TASK PROMPT:
Print exactly the lines from the one containing "def execReserved8 (s" through the last line of the listing, both included.

PROVIDED DATA:
-- ==== Sys2Proof/Tests/Slice0.lean ====
section
/-! SUPPORT. Tests: decodings written out from the spec's encodings, ill-formed words, and for each statement a state and operands that meet
its hypotheses. -/

namespace Sys2Proof.Tests

open Sys2Proof Sys2Proof.Machine

set_option Elab.async false

/-! ### Decoding -/

/-- A decoding gives an instruction, or refuses for a reason. -/
def reads (r : Except DecodeError Instr) (i : Instr) : Bool := match r with | .ok j => decide (j = i) | .error _ => false
def refuses (r : Except DecodeError Instr) (e : DecodeError) : Bool := match r with | .ok _ => false | .error f => decide (f = e)

/-- Every word of a list decodes, whatever follows it, to the instruction beside it. -/
def readsAs (l : List (Word × Instr)) : Bool := l.all fun x => reads (decode x.1 0 0) x.2

/-- Words laid out field by field from the rows of the opcode table, with a value of its own in every field. -/
theorem test_decode_words_1 : readsAs [
    (0x40000000, .nop ⟨false, 4⟩),
    (0x603223ED, .add ⟨false, 6, 4⟩ 34 15 45),
    (0xB052FCB6, .sub ⟨true, 3, 4⟩ 47 50 54),
    (0x906C6A27, .mul ⟨true, 1, 3⟩ 6 40 39),
    (0x50994885, .mulh ⟨false, 5, 6⟩ 20 34 5),
    (0x60B62F84, .fma ⟨false, 6, 5⟩ 34 62 4),
    (0x90D739FA, .min ⟨true, 1, 5⟩ 51 39 58),
    (0xD0F69D48, .max ⟨true, 5, 5⟩ 41 53 8),
    (0x21120200, .unopAbs ⟨false, 2, 4⟩ 32 8),
    (0x4111F401, .unopNeg ⟨false, 4, 4⟩ 31 16),
    (0x410EEBC2, .unopNabs ⟨false, 4, 3⟩ 46 47),
    (0x411ACF43, .unopSat ⟨false, 4, 6⟩ 44 61),
    (0xB11058C4, .unopNot ⟨true, 3, 4⟩ 5 35),
    (0x316EAE0F, .movi ⟨false, 3, 3⟩ 42 3599),
    (0x9184E140, .mov ⟨true, 1, 1⟩ 14 5),
    (0xD1A91072, .sel ⟨true, 5, 2⟩ 17 1 50),
    (0x31CA0327, .cmpEq ⟨false, 3, 2⟩ 4 12 39)] = true := by decide +kernel

theorem test_decode_words_2 : readsAs [
    (0xC1C99B26, .cmpNe ⟨true, 4, 2⟩ 3 44 38),
    (0x91D72E9E, .cmpLt ⟨true, 1, 5⟩ 6 58 30),
    (0x31D6B289, .cmpLe ⟨false, 3, 5⟩ 5 10 9),
    (0x41D9C30D, .cmpGt ⟨false, 4, 6⟩ 3 12 13),
    (0x61D6DB5E, .cmpGe ⟨false, 6, 5⟩ 5 45 30),
    (0x51D76D99, .cmpUnord ⟨false, 5, 5⟩ 6 54 25),
    (0xB1D2FAAA, .cmpOrd ⟨true, 3, 4⟩ 5 42 42),
    (0x51F5CAE6, .add64 ⟨false, 5, 5⟩ 28 43 38),
    (0xD2162570, .and ⟨true, 5, 5⟩ 34 21 48),
    (0x122A9817, .or ⟨false, 1, 2⟩ 41 32 23),
    (0x42568076, .xor ⟨false, 4, 5⟩ 40 1 54),
    (0xC26A1252, .andn ⟨true, 4, 2⟩ 33 9 18),
    (0xD28820FE, .shl ⟨true, 5, 2⟩ 2 3 62),
    (0xE2B07679, .shr ⟨true, 6, 4⟩ 7 25 57),
    (0x62D56BCD, .sar ⟨false, 6, 5⟩ 22 47 13),
    (0x22EE01B0, .rot ⟨false, 2, 3⟩ 32 6 48),
    (0x53146666, .shli ⟨false, 5, 5⟩ 6 25 38)] = true := by decide +kernel
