-- ==== Sys2Proof/Tests/Slice0.lean ====
section
/-! SUPPORT. Tests. The expected values of part 1 are the vectors of spec/95_test_vectors.md, named in each comment, or hand
calculation from the rule named; part 2 shows, for each statement with hypotheses, a state and operands that meet them. -/

namespace Sys2Proof.Tests

open Sys2Proof Sys2Proof.Machine

set_option synthInstance.maxSize 4000
set_option synthInstance.maxHeartbeats 400000
set_option maxRecDepth 4000

/-! ### Part 1. Encodings, written out bit by bit from spec/30_encoding.md R107 to R113 -/

theorem test_word_nop : decode 0b000000_00000000000000000000000000 = .ok .nop := by decide
/-- 95 section 2.4: the low bits of a `NOP` are ignored. -/
theorem test_word_nop_ignored : decode 0x03FFFFFF = .ok .nop := by decide
theorem test_word_ldr : decode 0b000001_0010_0001_111111111111111111 = .ok (.ldr 2 1 0x3FFFF) := by decide
theorem test_word_str : decode 0b000010_0001_0010_000000000000010000 = .ok (.str 1 2 16) := by decide
theorem test_word_addi : decode 0b000011_0010_0001_000000000000000101 = .ok (.addi 2 1 5) := by decide
theorem test_word_add : decode 0b000100_0010_0010_0001_00000000000000 = .ok (.add 2 2 1) := by decide
/-- 95 section 2.4: bits 13 to 0 of an `ADD` are ignored. -/
theorem test_word_add_ignored : decode 0x10887FFF = .ok (.add 2 2 1) := by decide
theorem test_word_sub : decode 0b000101_0001_0001_0011_00000000000000 = .ok (.sub 1 1 3) := by decide
theorem test_word_b : decode 0b000110_00000000000000000000000011 = .ok (.b 3) := by decide
theorem test_word_beq : decode 0b000111_00000000000000000000000111 = .ok (.beq 7) := by decide
theorem test_word_bne : decode 0b001000_00000000000000000000000010 = .ok (.bne 2) := by decide
theorem test_word_halt : decode 0b111111_00000000000000000000000000 = .ok .halt := by decide
theorem test_word_halt_ignored : decode 0xFFFFFFFF = .ok .halt := by decide
/-- 95 section 2.4: opcodes 9, 10 and 62 are reserved. -/
theorem test_word_reserved :
    decode 0x24000000 = .error (.unallocatedOpcode 9) ∧ decode 0x2800007B = .error (.unallocatedOpcode 10) ∧
      decode 0xF8000000 = .error (.unallocatedOpcode 62) := by decide
theorem test_table_word :
    decodeTableWord 32 0x0C840005 = some (.addi 2 1 5) ∧ decodeTableWord 32 0x24000000 = none := by decide

/-! The range checks of the assembly notation (R119): each has a term it refuses, and the assembler refuses it too (R120). -/

theorem test_refuses_register_low : Asm.wellFormed (.ldr 16 0 0) = false ∧ assemble (.ldr 16 0 0) = .error .rangeError := by
  decide
theorem test_refuses_register_mid : Asm.wellFormed (.str 0 16 0) = false ∧ assemble (.str 0 16 0) = .error .rangeError := by
  decide
theorem test_refuses_register_third : Asm.wellFormed (.add 0 0 16) = false ∧ assemble (.add 0 0 16) = .error .rangeError := by
  decide
theorem test_refuses_simm_above :
    Asm.wellFormed (.addi 0 0 131072) = false ∧ assemble (.addi 0 0 131072) = .error .rangeError := by decide
theorem test_refuses_simm_below :
    Asm.wellFormed (.addi 0 0 (-131073)) = false ∧ assemble (.addi 0 0 (-131073)) = .error .rangeError := by decide
theorem test_refuses_target :
    Asm.wellFormed (.bne 67108864) = false ∧ assemble (.bne 67108864) = .error .rangeError := by decide
/-- 95 section 2.4, three rows. -/
theorem test_assemble :
    assemble (.ldr 2 1 (-1)) = .ok 0x0487FFFF ∧ assemble (.addi 1 0 (-1)) = .ok 0x0C43FFFF ∧
      assemble (.sub 1 1 1) = .ok 0x14444000 := by decide
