-- ==== Sys2Proof/Word.lean ====
section
/-!
DEFINITION. The words of the FRIPS core: the widths the spec gives its registers, its event port
and its command bytes. Bit 0 is the least significant bit everywhere (00_scope.md R10).
-/

namespace Sys2Proof

/-- A binary32 pattern (00_scope.md R11). -/
abbrev F32 := BitVec 32

/-- A 32-bit tick position, or a difference of two (40_tick_extender.md R101, R102). -/
abbrev Tick := BitVec 32

/-- A 16-bit value: `ROLL`, or the hardware pulse counter's value `hw` (10_state.md R21, 20_memory.md R61). -/
abbrev Half := BitVec 16

/-- A received serial byte (20_memory.md R61). -/
abbrev Byte := BitVec 8

/-- The seven bits of a command code (30_encoding.md R85). -/
abbrev Code := BitVec 7

/-- The 20-bit event word `EV` (30_encoding.md R81). -/
abbrev EventWord := BitVec 20

/-- The 4-bit direction outputs `DIR` (10_state.md R38). -/
abbrev Dir := BitVec 4

end Sys2Proof
end

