-- ==== Sys2Proof/Machine/Flags.lean ====
section
/-!
DEFINITION. The handshake flags between the interrupt events and the scheduler (10_state.md R30 to R32,
20_memory.md R73): each is one bit, set by its event and cleared by the phase that does the work. The command
flag and the command slot are written together (10_state.md R43 (I-a)).
-/

namespace Sys2Proof.Machine

open Sys2Proof

/-- `MEAS_READY[m] <- 1` (41_encoder_capture.md R110). -/
def MotorRegs.raiseMeas (r : MotorRegs) : MotorRegs := { r with measReady := true }

/-- `MEAS_READY[m] <- 0` (42_rps_estimator.md R129). -/
def MotorRegs.clearMeas (r : MotorRegs) : MotorRegs := { r with measReady := false }

/-- `TICK_READY <- 1` (43_pi_loop.md R140). -/
def raiseTick (s : State) : State := { s with tickReady := true }

/-- `TICK_READY <- 0` (43_pi_loop.md R145). -/
def clearTick (s : State) : State := { s with tickReady := false }

/-- `PENDING <- Some(byte)`, `CMD_READY <- 1`: the writer always wins (44_command.md R160, 20_memory.md R74). -/
def fillSlot (byte : Byte) (s : State) : State :=
  { s with pending := some byte, cmdReady := true }

/-- `PENDING <- None`, `CMD_READY <- 0` (44_command.md R161, R171). -/
def emptySlot (s : State) : State :=
  { s with pending := none, cmdReady := false }

end Sys2Proof.Machine
end

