-- ==== Sys2Proof/Machine/Scheduler.lean ====
section
/-!
DEFINITION. The Scheduler and the operations of no component: `STEP`, `IDLE`, `RESET` and the eight reserved
event codes (45_scheduler.md R190 to R196).
-/

namespace Sys2Proof.Machine

open Sys2Proof

/-- The operation of the phase that `PHASE` names (30_encoding.md R84, 45_scheduler.md R190). -/
def runPhase (s : State) : Result :=
  match s.phase with
  | 0#3 => execRps0 s
  | 1#3 => execRps1 s
  | 2#3 => execPi s
  | 3#3 => execParse s
  | 4#3 => execDone s
  | _ => .refused .phaseOutOfRange

/-- `STEP` (R190): the phase operation and the advance of `PHASE`, one atomic step. -/
def execStep (s : State) : Result :=
  whenLive s fun s => (runPhase s).mapNext advancePhase

/-- `IDLE` (R193). -/
def execIdle (s : State) : Result := .next s

/-- `RESET` (R194): acts whatever `HALTED` is. -/
def execReset (s : State) : Result := .next (resetRegisters s.cfg.pi s)

/-- A reserved event code (R195). -/
def reservedEvent (s : State) : Result :=
  whenLive s fun s => .next (raiseFatal .reservedEvent s)

/-- `RESERVED_7` (R195). -/
def execReserved7 (s : State) : Result := reservedEvent s

/-- `RESERVED_8` (R195). -/
def execReserved8 (s : State) : Result := reservedEvent s

/-- `RESERVED_9` (R195). -/
def execReserved9 (s : State) : Result := reservedEvent s

/-- `RESERVED_A` (R195). -/
def execReservedA (s : State) : Result := reservedEvent s

/-- `RESERVED_B` (R195). -/
def execReservedB (s : State) : Result := reservedEvent s

/-- `RESERVED_C` (R195). -/
def execReservedC (s : State) : Result := reservedEvent s

/-- `RESERVED_D` (R195). -/
def execReservedD (s : State) : Result := reservedEvent s

/-- `RESERVED_E` (R195). -/
def execReservedE (s : State) : Result := reservedEvent s

end Sys2Proof.Machine
end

EXERCISE RESULT:
def execReserved8 (s : State) : Result := reservedEvent s

/-- `RESERVED_9` (R195). -/
def execReserved9 (s : State) : Result := reservedEvent s

/-- `RESERVED_A` (R195). -/
def execReservedA (s : State) : Result := reservedEvent s

/-- `RESERVED_B` (R195). -/
def execReservedB (s : State) : Result := reservedEvent s

/-- `RESERVED_C` (R195). -/
def execReservedC (s : State) : Result := reservedEvent s

/-- `RESERVED_D` (R195). -/
def execReservedD (s : State) : Result := reservedEvent s

/-- `RESERVED_E` (R195). -/
def execReservedE (s : State) : Result := reservedEvent s

end Sys2Proof.Machine
end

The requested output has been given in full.